++++ Task input ++++

-- ==== Sys2Proof/Laws/Blind.lean ====
section
/-! SUPPORT. No bus access, no shared operation and no instruction looks at the debug configuration or at the fault records:
each commutes with replacing the one and putting older records before the others. -/

namespace Sys2Proof.Machine

/-- A debug configuration, and fault records older than those of a state. -/
structure Records where
  debugCfg : Debug
  faults   : List Fault

/-- `s` with a debug configuration in place of its own and records before its own. -/
def withRecords (d : Records) (s : State) : State := { s with debugCfg := d.debugCfg, faults := d.faults ++ s.faults }

/-- `f` commutes with `withRecords`. -/
def Blind (f : State → State) : Prop := ∀ d s, f (withRecords d s) = withRecords d (f s)

theorem Blind.comp {f g : State → State} (hf : Blind f) (hg : Blind g) : Blind fun s => g (f s) :=
  fun d s => by show g (f (withRecords d s)) = _; rw [hf d s, hg d (f s)]

@[simp] theorem withRecords_cpu (d : Records) (s : State) : (withRecords d s).cpu = s.cpu := rfl
@[simp] theorem withRecords_params (d : Records) (s : State) : (withRecords d s).params = s.params := rfl
@[simp] theorem withRecords_trace (d : Records) (s : State) : (withRecords d s).trace = s.trace := rfl
@[simp] theorem withRecords_debug (d : Records) (s : State) : (withRecords d s).debugCfg = d.debugCfg := rfl
@[simp] theorem withRecords_faults (d : Records) (s : State) : (withRecords d s).faults = d.faults ++ s.faults := rfl

/-- Replacing the debug configuration alone. -/
theorem setDebug_eq_withRecords (d : Debug) (s : State) : setDebug d s = withRecords ⟨d, []⟩ s := rfl

/-- Replacing the fault records alone. -/
theorem withFaults_eq_withRecords (l : List Fault) (s : State) :
    { s with faults := l } = withRecords ⟨s.debugCfg, l⟩ { s with faults := [] } := by simp [withRecords]

theorem busRead_withRecords (a : Word) (d : Records) (s : State) :
    busRead a (withRecords d s) = ((busRead a s).1, withRecords d (busRead a s).2) := by
  have h := busRead_withCore a (withRecords d s) s
  have r := busRead_readsOnly a s
  have e : (withRecords d s).withCore s = withRecords d s := rfl
  rw [e] at h
  rw [h]
  simp only [State.withCore, withRecords, r.cpu, r.paused, r.faults, r.stepCycles, busRead_trace]

theorem busWrite_withRecords (a : Word) (v : Byte) (d : Records) (s : State) :
    busWrite a v (withRecords d s) = withRecords d (busWrite a v s) := by
  have h := busWrite_withCore a v (withRecords d s) s
  have e : (withRecords d s).withCore s = withRecords d s := rfl
  rw [e] at h
  rw [h]
  simp only [State.withCore, withRecords, busWrite_cpu, busWrite_paused, busWrite_faults,
    busWrite_stepCycles, busWrite_trace]

theorem cpuRead_withRecords (a : Word) (d : Records) (s : State) :
    cpuRead a (withRecords d s) = ((cpuRead a s).1, withRecords d (cpuRead a s).2) := by
  simp only [cpuRead, busRead_withRecords]
  rfl

theorem blind_cpuWrite (a : Word) (v : Byte) : Blind (cpuWrite a v) := fun d s => by
  simp only [cpuWrite, busWrite_withRecords]
  rfl

theorem cpuReadWord_withRecords (a : Word) (d : Records) (s : State) :
    cpuReadWord a (withRecords d s) = ((cpuReadWord a s).1, withRecords d (cpuReadWord a s).2) := by
  simp only [cpuReadWord, cpuRead_withRecords]

theorem cpuReadZeroPageWord_withRecords (p : Byte) (d : Records) (s : State) :
    cpuReadZeroPageWord p (withRecords d s) = ((cpuReadZeroPageWord p s).1, withRecords d (cpuReadZeroPageWord p s).2) := by
  simp only [cpuReadZeroPageWord, cpuRead_withRecords]

theorem cpuReadPageWrappedWord_withRecords (p : Word) (d : Records) (s : State) :
    cpuReadPageWrappedWord p (withRecords d s) =
      ((cpuReadPageWrappedWord p s).1, withRecords d (cpuReadPageWrappedWord p s).2) := by
  simp only [cpuReadPageWrappedWord, cpuRead_withRecords]

theorem blind_push (v : Byte) : Blind (push v) := fun d s =>
  congrArg (State.setSp (s.cpu.sp - 1#8)) (blind_cpuWrite (stackAddress s.cpu.sp) v d s)

theorem pull_withRecords (d : Records) (s : State) : pull (withRecords d s) = ((pull s).1, withRecords d (pull s).2) :=
  cpuRead_withRecords (stackAddress (s.cpu.sp + 1#8)) d (s.setSp (s.cpu.sp + 1#8))

theorem blind_push16 (w : Word) : Blind (push16 w) := (blind_push (hiByte w)).comp (blind_push (loByte w))

theorem pull16_withRecords (d : Records) (s : State) : pull16 (withRecords d s) = ((pull16 s).1, withRecords d (pull16 s).2) := by
  simp only [pull16, pull_withRecords]

theorem blind_enterException (vector ret : Word) (b : Bool) : Blind (enterException vector ret b) := fun d s => by
  have h1 := blind_push16 ret d s
  have h2 := blind_push (pack b (push16 ret s).cpu.p) d (push16 ret s)
  simp only [enterException, h1]
  rw [show (withRecords d (push16 ret s)).cpu = (push16 ret s).cpu from rfl, h2]
  generalize push (pack b (push16 ret s).cpu.p) (push16 ret s) = t
  have h3 := cpuReadWord_withRecords vector d (t.setFlags { t.cpu.p with i := true })
  exact congrArg (fun v : Word × State => v.2.setPc v.1) h3

theorem blind_serviceBreak :
    Blind fun s => (enterException irqVector (s.cpu.pc + 2#16) true s).setCycles (entryOf 0x00#8).cycles := fun d s => by
  have h := blind_enterException irqVector (s.cpu.pc + 2#16) true d s
  simp only [withRecords_cpu, h]
  generalize enterException irqVector (s.cpu.pc + 2#16) true s = t
  rfl

theorem blind_returnFromException : Blind returnFromException := fun d s => by
  simp only [returnFromException, pull_withRecords]
  generalize pull s = p
  have h := pull16_withRecords d (p.2.setFlags (unpack p.1))
  exact congrArg (fun v : Word × State => v.2.setPc v.1) h

theorem blind_haltIllegal (op : Byte) : Blind (haltIllegal op) := fun d s => by
  simp only [haltIllegal, withRecords, List.append_assoc]

theorem blind_completeAt (pc : Word) (c : Nat) : Blind (completeAt pc c) := fun _ _ => rfl

theorem blind_complete (op : Byte) (x : Bool) : Blind (complete op x) := fun _ _ => rfl

theorem effectiveAddress_withRecords (m : MemOperand) (d : Records) (s : State) :
    effectiveAddress m (withRecords d s) =
      { effectiveAddress m s with st := withRecords d (effectiveAddress m s).st } := by
  cases m
  case izx z => simp only [effectiveAddress, withRecords_cpu, cpuReadZeroPageWord_withRecords]
  case izy z => simp only [effectiveAddress, indexed, cpuReadZeroPageWord_withRecords, withRecords_cpu]
  all_goals rfl

theorem readSource_withRecords (o : Source) (d : Records) (s : State) :
    readSource o (withRecords d s) = { readSource o s with st := withRecords d (readSource o s).st } := by
  cases o
  case imm b => rfl
  case mem m => simp only [readSource, effectiveAddress_withRecords, cpuRead_withRecords]

theorem blind_withSource (op : Byte) (o : Source) (f : Byte → State → State) (hf : ∀ m, Blind (f m)) :
    Blind (withSource op o f) := fun d s => by
  simp only [withSource, readSource_withRecords, hf _ d _]
  rfl

theorem blind_storeAt (op : Byte) (m : MemOperand) (v : Byte) : Blind (storeAt op m v) := fun d s => by
  simp only [storeAt, effectiveAddress_withRecords, blind_cpuWrite _ _ d _]
  rfl

theorem blind_modifyAt (op : Byte) (m : MemOperand) (core : Byte → Flags → Byte × Flags)
    (after : Byte → State → State) (hf : ∀ v, Blind (after v)) : Blind (modifyAt op m core after) := fun d s => by
  simp only [modifyAt, effectiveAddress_withRecords, cpuRead_withRecords, withRecords_cpu, blind_cpuWrite _ _ d _]
  rw [← blind_complete, ← hf]
  rfl

/-- A change of A and the flags computed from A, a byte and the flags. -/
theorem blind_setAFlags (g : Byte → Byte → Flags → Byte × Flags) (r : Byte) :
    Blind fun t => t.setAFlags (g t.cpu.a r t.cpu.p) := fun _ _ => rfl

theorem blind_shiftA (op : Byte) (core : Byte → Flags → Byte × Flags) : Blind (shiftA op core) := fun _ _ => rfl

theorem blind_pullA :
    Blind fun s => complete 0x68#8 false ((pull s).2.setAFlags ((pull s).1, setNZ (pull s).1 (pull s).2.cpu.p)) :=
  fun d s => by
    simp only [pull_withRecords]
    exact blind_complete 0x68#8 false d ((pull s).2.setAFlags ((pull s).1, setNZ (pull s).1 (pull s).2.cpu.p))

theorem blind_pullReturn :
    Blind fun s => completeAt ((pull16 s).1 + 1#16) (entryOf 0x60#8).cycles (pull16 s).2 := fun d s => by
  simp only [pull16_withRecords]
  exact blind_completeAt _ _ d (pull16 s).2

theorem blind_pullStatus : Blind fun s => complete 0x28#8 false ((pull s).2.setFlags (unpack (pull s).1)) := fun d s => by
  simp only [pull_withRecords]
  exact blind_complete 0x28#8 false d ((pull s).2.setFlags (unpack (pull s).1))

theorem blind_branch (op : Byte) (taken : Bool) (r : Byte) : Blind (branch op taken r) := fun d s => by
  cases taken <;> rfl

theorem blind_whenExtra (op : Byte) (f : State → State) (hf : Blind f) : Blind (whenExtra op f) := fun d s => by
  unfold whenExtra
  rw [show (withRecords d s).params = s.params from rfl]
  split
  · exact hf d s
  · exact blind_haltIllegal op d s

theorem blind_opLda (op : Byte) (o : Source) : Blind (opLda op o) :=
  blind_withSource _ _ _ fun _ _ _ => rfl

theorem blind_opLdx (op : Byte) (o : Source) : Blind (opLdx op o) :=
  blind_withSource _ _ _ fun _ _ _ => rfl

theorem blind_opLdy (op : Byte) (o : Source) : Blind (opLdy op o) :=
  blind_withSource _ _ _ fun _ _ _ => rfl

theorem blind_opAdc (op : Byte) (o : Source) : Blind (opAdc op o) :=
  have h : Blind (withSource op o fun m t => t.setAFlags (addCore t.cpu.a m t.cpu.p)) :=
    blind_withSource op o _ (blind_setAFlags addCore)
  h

theorem blind_opSbc (op : Byte) (o : Source) : Blind (opSbc op o) :=
  have h : Blind (withSource op o fun m t => t.setAFlags (subCore t.cpu.a m t.cpu.p)) :=
    blind_withSource op o _ (blind_setAFlags subCore)
  h

theorem blind_opAnd (op : Byte) (o : Source) : Blind (opAnd op o) :=
  have h : Blind (withSource op o fun m t => t.setAFlags (t.cpu.a &&& m, setNZ (t.cpu.a &&& m) t.cpu.p)) :=
    blind_withSource op o _ (blind_setAFlags fun a r p => (a &&& r, setNZ (a &&& r) p))
  h

theorem blind_opOra (op : Byte) (o : Source) : Blind (opOra op o) :=
  have h : Blind (withSource op o fun m t => t.setAFlags (t.cpu.a ||| m, setNZ (t.cpu.a ||| m) t.cpu.p)) :=
    blind_withSource op o _ (blind_setAFlags fun a r p => (a ||| r, setNZ (a ||| r) p))
  h

theorem blind_opEor (op : Byte) (o : Source) : Blind (opEor op o) :=
  have h : Blind (withSource op o fun m t => t.setAFlags (t.cpu.a ^^^ m, setNZ (t.cpu.a ^^^ m) t.cpu.p)) :=
    blind_withSource op o _ (blind_setAFlags fun a r p => (a ^^^ r, setNZ (a ^^^ r) p))
  h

++++

What you have to do | If a line in the records above contains the string "show", copy that line out.

Answer box |
  fun d s => by show g (f (withRecords d s)) = _; rw [hf d s, hg d (f s)]
  rw [show (withRecords d (push16 ret s)).cpu = (push16 ret s).cpu from rfl, h2]
  rw [show (withRecords d s).params = s.params from rfl]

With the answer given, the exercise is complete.